Cancer is a major public health concern around the world. According to the International Agency for Research on Cancer’s GLOBOCAN project, there were approximately 14.1 million newly diagnosed cancer cases and 8.2 million deaths worldwide in 2012.Oral cancer is one of the most common cancers worldwide, accounting for 2% of all cancer cases and having a nearly 50% mortality rate [5]. Oral and pharyngeal tumours are the sixth most common cancer worldwide [6]. Internationally, South Asian countries such as Sri Lanka, India, and Taiwan have the highest rates of oral cancer, which can be attributed to high rates of cigarette smoking and areca nut use in these countries [7].

Despite technological advancements and improvements in OSCC diagnosis and treatment modalities, the 5-year survival rate remains low, hovering around 50–60%, ranging from 80% for stage I cancers to 40% for stage IV cancers. This disparity can be explained by the delay in diagnosis as well as the relatively high tumour recurrence rates found in these patients. In general, only one-third of OSCC patients have the disease in its early stages at the time of diagnosis (I and II) [8].

Treatment strategies for OSCC differ depending on the stage of the disease at the time of diagnosis. Patients with localised disease are typically treated with surgery and/or radiotherapy, which results in a high chance of long-term survival but significant morbidity. Chemotherapy and radiotherapy and recently immunotherapy are the mainstays of treatment for metastatic OSCC [9]. Despite advances in understanding the pathobiological mechanisms of OSCC, the prognosis has not improved over the last few decades. This is largely due to the high morbidity and mortality rates associated with local and regional OSCC recurrences. The clinical challenge remains in detecting regional metastasis accurately and efficiently treating second primary OSCC and recurrent tumours [10].

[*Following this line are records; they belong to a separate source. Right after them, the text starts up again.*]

/-- Platform addresses are DRAM offsets of owner 0 (R333). -/
def platRead (s : State) : Nat → Nat → List Byte
  | _, 0 => []
  | a, n + 1 => s.mem.getB (s.dramKey 0 a) :: platRead s (a + 1) n
/-- The home drops every L1 copy of a line that a unit of the device writes (R163). -/
def dropCopies (s : State) (line : Nat) : State := { s with l1 := s.l1.filter (fun (x : L1Line) => x.line != line) }
def platWrite : State → Nat → List Byte → State
  | s, _, [] => s
  | s, a, b :: bs => platWrite ((s.modMem (fun m => m.setB (s.dramKey 0 a) b)).dropCopies (s.dramKey 0 a / 128)) (a + 1) bs
def platNat (s : State) (a n : Nat) : Nat := leNat (s.platRead a n)
def platPoisoned (s : State) (a : Nat) : Bool := s.poisonedKey (s.dramKey 0 a)

/-! ### Registers of the issuing thread -/

end State

/-- A register is pending from issue until every long result addressed to it has landed (R64). -/
def Thread.pendMask (t : Thread) : Nat :=
  t.ops.foldl (fun m o => match o.dest with | some (.s k) => m ||| 2 ^ k.val | some (.v k) => m ||| 2 ^ (16 + k.val) | none => m) 0
/-- The limit of R66. -/
def Thread.full (t : Thread) : Bool := decide (16 ≤ (t.ops.filter (·.counts)).length)
/-- A later write discards the long results still addressed to the register (R65). -/
def discardOps (d : Dest) (ops : List Op) : List Op := ops.map (fun o => if o.dest = some d then { o with disc := true } else o)

/-- An operation joins the thread's list; the earlier results still addressed to its destination are discarded (R65). -/
def Thread.addOp (t : Thread) (o : Op) : Thread :=
  { t with ops := (match o.dest with | some d => discardOps d t.ops | none => t.ops) ++ [o] }

/-- Writes s[d]; in a stream s15 and s14 are the link values (R209). -/
def Thread.setS (t : Thread) (d : Fin 16) (x : Word) : Thread :=
  let t := { t with ops := discardOps (.s d) t.ops }
  if t.strm.isSome && d == 15 then { t with links := { t.links with e := x } }
  else if t.strm.isSome && d == 14 then { t with links := { t.links with u := x } }
  else { t with s := t.s.set d x }
/-- Writes v[d]; in a stream v15 and v14 are the link values (R209). -/
def Thread.setV (t : Thread) (d : Fin 16) (x : VWord) : Thread :=
  let t := { t with ops := discardOps (.v d) t.ops }
  if t.strm.isSome && d == 15 then { t with links := { t.links with ev := x } }
  else if t.strm.isSome && d == 14 then { t with links := { t.links with uv := x } }
  else { t with v := t.v.set d x }
/-- The register write of a long result; in a stream registers 15 and 14 are the link values (R65, R209). -/
def Thread.landReg (t : Thread) (o : Op) : Thread :=
  match o.dest, o.res with
  | some (.s d), some v =>
    if t.strm.isSome && d == 15 then { t with links := { t.links with e := v.setWidth 64 } }
    else if t.strm.isSome && d == 14 then { t with links := { t.links with u := v.setWidth 64 } }
    else { t with s := t.s.set d (v.setWidth 64) }
  | some (.v d), some v =>
    if t.strm.isSome && d == 15 then { t with links := { t.links with ev := v } }
    else if t.strm.isSome && d == 14 then { t with links := { t.links with uv := v } }
    else { t with v := t.v.set d v }
  | _, _ => t
/-- An atomic region breaks (R189): its loads leave the thread's operations, what they had discarded is no longer discarded, and results that have
landed since are written. -/
def Thread.breakRegion (t : Thread) : Thread :=
  match t.region with
  | none => t
  | some r =>
    r.late.foldl Thread.landReg { t with region := none, ops := (t.ops.filter (fun o => o.grp != r.grp)).map (fun o =>
      if r.discs.contains o.id then { o with disc := false } else o) }
/-- Writes q[d]; a write to q7 is ignored (R60, R105). -/
def setBit (w : BitVec 8) (d : Nat) (x : Bool) : BitVec 8 :=
  if x then w ||| BitVec.ofNat 8 (2 ^ d) else w &&& ~~~(BitVec.ofNat 8 (2 ^ d))
def Thread.setP (t : Thread) (d : Fin 16) (x : Bool) : Thread :=
  { t with pw := setBit t.pw d.val x ||| 0x80 }
/-- A read of predicate k; q7 reads 1 (R60, R105). -/
def predBit (pw : BitVec 8) (k : Nat) : Bool := k == 7 || bit pw.toNat k
/-- ORs flags into FCSR (R41). -/
def Thread.orFlags (t : Thread) (f : Flags) : Thread := { t with fcsr := t.fcsr ||| f.setWidth 64 }
/-- FCSR.RM (R40). -/
def Thread.rm (t : Thread) : RM := bits t.fcsr.toNat 9 8

namespace State

/-- Source registers as the bundle read them (R68). -/
def rS (s : State) (k : Fin 16) : Word := s.iss.src.s[k]
def rV (s : State) (k : Fin 16) : VWord := s.iss.src.v[k]
def rP (s : State) (k : Fin 16) : Bool := predBit s.iss.src.pw k.val
def rm (s : State) : RM := s.iss.src.rm
def wS (s : State) (d : Fin 16) (x : Word) : State := { s with me := s.me.setS d x }
def wV (s : State) (d : Fin 16) (x : VWord) : State := { s with me := s.me.setV d x }
def wP (s : State) (d : Fin 16) (x : Bool) : State := { s with me := s.me.setP d x }
def orF (s : State) (f : Flags) : State := { s with me := s.me.orFlags f }
def inStream (s : State) : Bool := s.me.strm.isSome
def status (s : State) (x : Status) : State := { s with iss := { s.iss with status := x } }
def setPc (s : State) (pc : Addr) : State := { s with me := { s.me with pc := pc } }

/-! ### Faults -/

end State

/-- TakeFault (R347): to the handler at TRAPB, or the thread ends as failed. -/
def Thread.takeFault (t : Thread) (f : FaultRec) : Thread :=
  if t.trapb = 0 || t.fcode != 0 then { t with park := .dead f }
  else { t with fpc := f.fpc &&& ~~~3#48, faddr := f.faddr, fcode := BitVec.ofNat 16 (f.code + f.sub * 256), pc := t.trapb }

/-- The held fault whose operation is earliest in program order (R345). -/
def firstHeld : List FaultRec → Option FaultRec
  | [] => none
  | f :: fs => match firstHeld fs with
    | none => some f
    | some g => if g.op < f.op then some g else some f

/-- A point of reckoning (R345, R348): the earliest ready fault is taken, the others are discarded; none is taken inside a handler. -/
def Thread.reckon (t : Thread) : Thread :=
  if t.fcode != 0 then t
  else match firstHeld t.held with
    | none => t
    | some f => { t with held := [] }.takeFault f

/-- A fault is ready to be taken at a point of reckoning outside a handler (R345, R348). -/
def Thread.willTrap (t : Thread) : Bool := t.fcode == 0 && !t.held.isEmpty
/-- The wait at an exit, a fence or a step is over: a ready fault is taken there; otherwise a pair that waited is issued again and performed (R110, R345). -/
def Thread.passOn (t : Thread) : Thread := { t.reckon with woken := true, pass := if t.pass = 1 && !t.willTrap then 2 else 0 }

/-- rte (R349): PC := FPC and FCODE := 0. -/
def Thread.rte (t : Thread) : Thread := { t with pc := t.fpc, fcode := 0 }

/-- The report of a fault in a stream is kept when it is the first by stream index, then by logical core (R216). -/
def Stream.noteFault (st : Stream) (core idx : Nat) (l : Nat) (f : FaultRec) : Stream :=
  let rep : FailRep := { stidx := idx, lslot := l, lcore := core, fcode := f.code + f.sub * 256, fpc := f.fpc, faddr := f.faddr, tid := st.tid }
  match st.fail with
  | none => { st with fail := some (idx, rep) }
  | some (i, r) => if idx < i || (idx == i && core < r.lcore) then { st with fail := some (idx, rep) } else st

namespace State

def stream? (s : State) (sid : Nat) : Option Stream := s.graph.streams.find? (fun x => x.id == sid)
def modStream (s : State) (sid : Nat) (f : Stream → Stream) : State :=
  s.modGraph (fun g => { g with streams := g.streams.map (fun x => if x.id == sid then f x else x) })
/-- The offset of a core in its stream: x in a row, x + y in a sheet (R208). -/
def streamOff (st : Stream) (c : Nat) : Nat := match st.layer with | some _ => c % 16 | none => c % 16 + c / 16
/-- The stream index that a core performs at the present stream beat (R208). -/
def streamIdx (st : Stream) (c : Nat) : Nat := st.beat.getD 0 - streamOff st c

/-- An issue-time fault of the bundle (R82, R345): precise at the bundle; in a region, at its areg bundle (R189); in a stream it ends the stream (R216). -/
def raise (s : State) (code sub : Nat) (faddr : Addr) : State :=
  let fpc := match s.me.region with | some r => r.b | none => s.iss.b
  let f : FaultRec := { op := s.newId, code := code, sub := sub, fpc := fpc, faddr := faddr }
  match s.me.strm with
  | some sid =>
    (s.modStream sid (fun st => st.noteFault s.me.pl.c (streamIdx st s.me.pl.c) s.me.pl.l f)).status .trapped
  | none => { s with me := { s.me.breakRegion with pc := fpc }.takeFault f }.status .trapped

/-- The bundle is not performed: the thread rewinds to it, or to its areg bundle, and parks (R66, R165, R189, R342). A load of a region that meets the limit of
R66 breaks the region too: R189 names only faults and TLB misses (DESIGN CHOICE, log 129). -/
def rewind (s : State) (p : Park) : State :=
  let pc := match s.me.region with | some r => r.b | none => s.iss.b
  { s with me := { s.me.breakRegion with pc := pc, park := p, woken := false } }.status .parked

/-- The thread parks after the bundle, which is performed (R186, R193). -/
def parkAfter (s : State) (p : Park) : State := { s with me := { s.me with park := p, woken := false } }

/-- Issues a long or posted operation: it joins the thread's operations, with the home that its reply comes from, and its request goes out. -/
def issueOp (s : State) (o : Op) (r : Req) : State :=
  { s with me := s.me.addOp { o with src := some r.loc }, net := s.net ++ [r] }.bump

/-- An operation record for the issuing bundle, with its stream index in a stream (R216). -/
def newOp (s : State) : Op :=
  { id := s.newId, fpc := s.iss.b, sidx := match s.me.strm.bind s.stream? with | some st => streamIdx st s.me.pl.c | none => 0 }
def newReq (s : State) (k : ReqKind) (l : Loc) (ea : Addr) : Req :=
  { id := s.newId, uid := s.me.uid, pl := s.me.pl, fpc := s.iss.b, ea := ea, loc := l, kind := k }

/-- An operation of a thread is done: a result with a destination waits for its landing, anything else leaves the list, and its fault is held (R345). -/
def finishOp (s : State) (uid id : Nat) (res : VWord) (fl : Flags) (flt : Option FaultRec) : State :=
  s.modThread uid (fun t =>
    { t with
      ops := (t.ops.map (fun o => if o.id = id then { o with res := some res, flags := fl, fault := flt } else o)).filter
        (fun o => !(o.id == id && o.dest.isNone))
      woken := t.woken || (t.park == Park.limit && t.ops.any (fun o => o.id == id && o.dest.isNone && o.counts))
      held := if t.ops.any (fun o => o.id == id && o.dest.isNone) then t.held ++ flt.toList else t.held })

end State

end Sys2Proof.Machine
end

The practise of medicine is still primarily empirical today, with doctors relying on pattern matching to make diagnoses based on a patient’s medical history, physical examination, and test data. As a result, a prescribed treatment is frequently dependent on a physician’s previous experience with patients with comparable symptoms. As a result, the best drug may be given for a “typical patient” with a certain condition. The treatment decisions are made through trial and error, and patients may experience unforeseen adverse effects or poor or no efficacy for a medicine that theoretically works in some people with that disease [11].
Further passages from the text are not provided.